(Items listed in a dataset)
-- ==== Sys2Proof/Machine/Params.lean ====
section
/-! DEFINITION. The algorithm-indexed parameters (00_scope.md R7, R12): BS, LF, R, NV, DL and the length of the texts. -/

namespace Sys2Proof.Machine

/-- BS, the block size in bytes (R7). -/
def blockSize : Alg → Nat
  | .md5 => 64
  | .sha512 => 128

/-- LF, the length-field size in bytes (R7). -/
def lenFieldSize : Alg → Nat
  | .md5 => 8
  | .sha512 => 16

/-- R, the number of rounds (R7). -/
def rounds : Alg → Nat
  | .md5 => 64
  | .sha512 => 80

/-- NV, the number of working registers in use (R7, R21). -/
def workRegs : Alg → Nat
  | .md5 => 4
  | .sha512 => 8

/-- DL, the digest length in bytes (R7). -/
def digestLen : Alg → Nat
  | .md5 => 16
  | .sha512 => 64

/-- The number of hex characters, 2 * DL (R182). -/
def hexLen (alg : Alg) : Nat := 2 * digestLen alg

/-- The number of base64 characters, 4 * ceil(DL / 3) (R183): 24 for MD5, 88 for SHA-512. -/
def b64Len (alg : Alg) : Nat := 4 * ((digestLen alg + 2) / 3)

end Sys2Proof.Machine
end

Your instructions
The lines to copy run from the one containing "rounds (R7). -/" through the last line above. Copy them exactly and include nothing else.

Solution to the exercise
/-- R, the number of rounds (R7). -/
def rounds : Alg → Nat
  | .md5 => 64
  | .sha512 => 80

/-- NV, the number of working registers in use (R7, R21). -/
def workRegs : Alg → Nat
  | .md5 => 4
  | .sha512 => 8

/-- DL, the digest length in bytes (R7). -/
def digestLen : Alg → Nat
  | .md5 => 16
  | .sha512 => 64

/-- The number of hex characters, 2 * DL (R182). -/
def hexLen (alg : Alg) : Nat := 2 * digestLen alg

/-- The number of base64 characters, 4 * ceil(DL / 3) (R183): 24 for MD5, 88 for SHA-512. -/
def b64Len (alg : Alg) : Nat := 4 * ((digestLen alg + 2) / 3)

end Sys2Proof.Machine
end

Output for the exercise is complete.